1. 由于数据维度较高，带标签（1或2）数据量相对较少，在训练模型时引入过多特征会引发模型过拟合，所以根据显著性选择部分特征进行模型训练，在保持模型稳定性的同时达到一定效果,若需要提升模型，需要引入更多带标签数据（标注了1或2的数据），从而应用更多特征训练，并增加如设备型号、客户端版本等数据信息
2. 依据现有模型，建议根据模型预测工单为网络卡顿的概率从大到小排序，工作人员顺序处理工单，可大大提高工作效率
3. 若需要机器自动判断需要工人去处理的工单，建议与业务部门协商，根据对工作量和用户体验的权衡选择切切分点
  （如选择卡顿概率大于0.5035的工单进行处理，处理的工单中约80%都为网络卡顿，所有网络卡顿中覆盖率可达78%）

In [None]:
#模型特征分析
#画出模型特征权重，并分析导致网络卡顿的原因比重，并筛选出对网络卡顿影响较大的因素
xgboost_feat_imortance=bst.get_fscore()
xgboost_feat_imortance=pd.DataFrame([(k,xgboost_feat_imortance[k]) for k in xgboost_feat_imortance.keys()],\
                                    columns=['feat_name','xgboost_feat_imortance'])\
                       .sort_values('xgboost_feat_imortance',ascending=False).reset_index()
del xgboost_feat_imortance['index']
lr_feat_imortance=model_lr.coef_
lr_feat_imortance=pd.DataFrame(list(zip(list(X.columns),model_lr.coef_[0])),
                               columns=['feat_name','lr_feat_imortance'])

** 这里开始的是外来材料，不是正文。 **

/-! ## `setBlock` -/

@[simp] theorem State.setBlock_clock (b : Nat) (x : Block) : (s.setBlock b x).clock = s.clock := rfl
@[simp] theorem State.setBlock_cur (b : Nat) (x : Block) : (s.setBlock b x).cur = s.cur := rfl
@[simp] theorem State.setBlock_issuing (b : Nat) (x : Block) : (s.setBlock b x).issuing = s.issuing := rfl
@[simp] theorem State.setBlock_agenda (b : Nat) (x : Block) : (s.setBlock b x).agenda = s.agenda := rfl
@[simp] theorem State.setBlock_free (b : Nat) (x : Block) : (s.setBlock b x).free = s.free := rfl
@[simp] theorem State.setBlock_undefs (b : Nat) (x : Block) : (s.setBlock b x).undefs = s.undefs := rfl
@[simp] theorem State.setBlock_err (b : Nat) (x : Block) : (s.setBlock b x).err = s.err := rfl
@[simp] theorem State.setBlock_stuck (b : Nat) (x : Block) : (s.setBlock b x).stuck = s.stuck := rfl
@[simp] theorem State.setBlock_next (b : Nat) (x : Block) : (s.setBlock b x).next = s.next := rfl
@[simp] theorem State.setBlock_cores (b : Nat) (x : Block) : (s.setBlock b x).cores = s.cores := rfl
@[simp] theorem State.setBlock_clusters (b : Nat) (x : Block) : (s.setBlock b x).clusters = s.clusters := rfl
@[simp] theorem State.setBlock_gangs (b : Nat) (x : Block) : (s.setBlock b x).gangs = s.gangs := rfl
@[simp] theorem State.setBlock_blocks (b : Nat) (x : Block) : (s.setBlock b x).blocks = kset s.blocks b x := rfl
@[simp] theorem State.setBlock_launches (b : Nat) (x : Block) : (s.setBlock b x).launches = s.launches := rfl
@[simp] theorem State.setBlock_hbm (b : Nat) (x : Block) : (s.setBlock b x).hbm = s.hbm := rfl
@[simp] theorem State.setBlock_host (b : Nat) (x : Block) : (s.setBlock b x).host = s.host := rfl
@[simp] theorem State.setBlock_lags (b : Nat) (x : Block) : (s.setBlock b x).lags = s.lags := rfl
@[simp] theorem State.setBlock_lineInfo (b : Nat) (x : Block) : (s.setBlock b x).lineInfo = s.lineInfo := rfl
@[simp] theorem State.setBlock_grades (b : Nat) (x : Block) : (s.setBlock b x).grades = s.grades := rfl
@[simp] theorem State.setBlock_pages (b : Nat) (x : Block) : (s.setBlock b x).pages = s.pages := rfl
@[simp] theorem State.setBlock_keys (b : Nat) (x : Block) : (s.setBlock b x).keys = s.keys := rfl
@[simp] theorem State.setBlock_tiles (b : Nat) (x : Block) : (s.setBlock b x).tiles = s.tiles := rfl
@[simp] theorem State.setBlock_reqs (b : Nat) (x : Block) : (s.setBlock b x).reqs = s.reqs := rfl
@[simp] theorem State.setBlock_copies (b : Nat) (x : Block) : (s.setBlock b x).copies = s.copies := rfl
@[simp] theorem State.setBlock_bags (b : Nat) (x : Block) : (s.setBlock b x).bags = s.bags := rfl
@[simp] theorem State.setBlock_bagOps (b : Nat) (x : Block) : (s.setBlock b x).bagOps = s.bagOps := rfl
@[simp] theorem State.setBlock_cursors (b : Nat) (x : Block) : (s.setBlock b x).cursors = s.cursors := rfl
@[simp] theorem State.setBlock_hbmQ (b : Nat) (x : Block) : (s.setBlock b x).hbmQ = s.hbmQ := rfl
@[simp] theorem State.setBlock_posts (b : Nat) (x : Block) : (s.setBlock b x).posts = s.posts := rfl
@[simp] theorem State.setBlock_linkDown (b : Nat) (x : Block) : (s.setBlock b x).linkDown = s.linkDown := rfl
@[simp] theorem State.setBlock_queues (b : Nat) (x : Block) : (s.setBlock b x).queues = s.queues := rfl
@[simp] theorem State.setBlock_hwslots (b : Nat) (x : Block) : (s.setBlock b x).hwslots = s.hwslots := rfl
@[simp] theorem State.setBlock_parts (b : Nat) (x : Block) : (s.setBlock b x).parts = s.parts := rfl
@[simp] theorem State.setBlock_turn (b : Nat) (x : Block) : (s.setBlock b x).turn = s.turn := rfl
@[simp] theorem State.setBlock_spent (b : Nat) (x : Block) : (s.setBlock b x).spent = s.spent := rfl
@[simp] theorem State.setBlock_flash (b : Nat) (x : Block) : (s.setBlock b x).flash = s.flash := rfl
@[simp] theorem State.setBlock_image (b : Nat) (x : Block) : (s.setBlock b x).image = s.image := rfl
@[simp] theorem State.setBlock_soft (b : Nat) (x : Block) : (s.setBlock b x).soft = s.soft := rfl
@[simp] theorem State.setBlock_sag (b : Nat) (x : Block) : (s.setBlock b x).sag = s.sag := rfl
@[simp] theorem State.setBlock_mgmt (b : Nat) (x : Block) : (s.setBlock b x).mgmt = s.mgmt := rfl
@[simp] theorem State.setBlock_mgLow (b : Nat) (x : Block) : (s.setBlock b x).mgLow = s.mgLow := rfl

plt.rcParams['figure.figsize'] = [30, 8]
fig,axes=plt.subplots(nrows=2,ncols=1,sharex=True)
feat_importance=pd.merge(xgboost_feat_imortance,lr_feat_imortance,how='left',on='feat_name')
sns.barplot(data=feat_importance,x='feat_name',y='xgboost_feat_imortance',ax=axes[0])#['xgboost_feat_imortance','lr_feat_imortance'])
plt.xlabel(None)

sns.barplot(data=feat_importance,x='feat_name',y='lr_feat_imortance',ax=axes[1])#['xgboost_feat_imortance','lr_feat_imortance'])
plt.xticks(rotation=90)
plt.xlabel(None)

feat_importance[feat_importance.apply(lambda x:(x.xgboost_feat_imortance>=5) \
                            and (abs(x.lr_feat_imortance)>0.05),1)]

### 模型特征分析

根据xgboost模型特征强度和logistic回归模型权重系数大小，可得知部分显著关系：
 1. ping值总和与网络卡顿关联最大，且是正相关
 2. CPU peak出现的相对位置、用户数量连续均值上长度与网络卡顿负相关
 3. CPU总使用量与延迟的相关性越低，说明越可能是网络卡顿造成的学生卡住
 
**可根据模型对特征的分析结果与业务、网络专家沟通，分析是否由较少学生卡住现象的可能，也可与网络专家或搜查更多视频直播相关资料，引入专家知识、规则作为模型的输入特征，以提高模型的准确率和稳定性**


## 利用深度学习解决时间序列分类问题

传统机器学习需要特征构建、特征分析和选择等过程，涉及大量领域知识、特征构建经验知识和工作量，在此探索利用深度学习LSTM神经网络做时间序列分类，将每一个时间序列样本编码成一个向量（LSTM神经网络的最后一个时间的输出）,再利用该向量建立分类预测

In [None]:
#LSTM for time series classification
import tensorflow as tf
from scipy import stats
from tensorflow.python.ops import rnn, rnn_cell
from sklearn.preprocessing import LabelBinarizer,scale
from sklearn.metrics import roc_auc_score

model_tensor_all=scale(huohua_raw_delna,axis=0)[:,1:].reshape(-1,80,16)
train_test_split_all = np.random.rand(len(model_tensor_all)) < 0.80
model_label_all=LabelBinarizer().fit_transform(huohua_label)
train_x_all = model_tensor_all[train_test_split_all]
train_y_all = model_label_all[train_test_split_all]
test_x_all = model_tensor_all[~train_test_split_all]
test_y_all = model_label_all[~train_test_split_all]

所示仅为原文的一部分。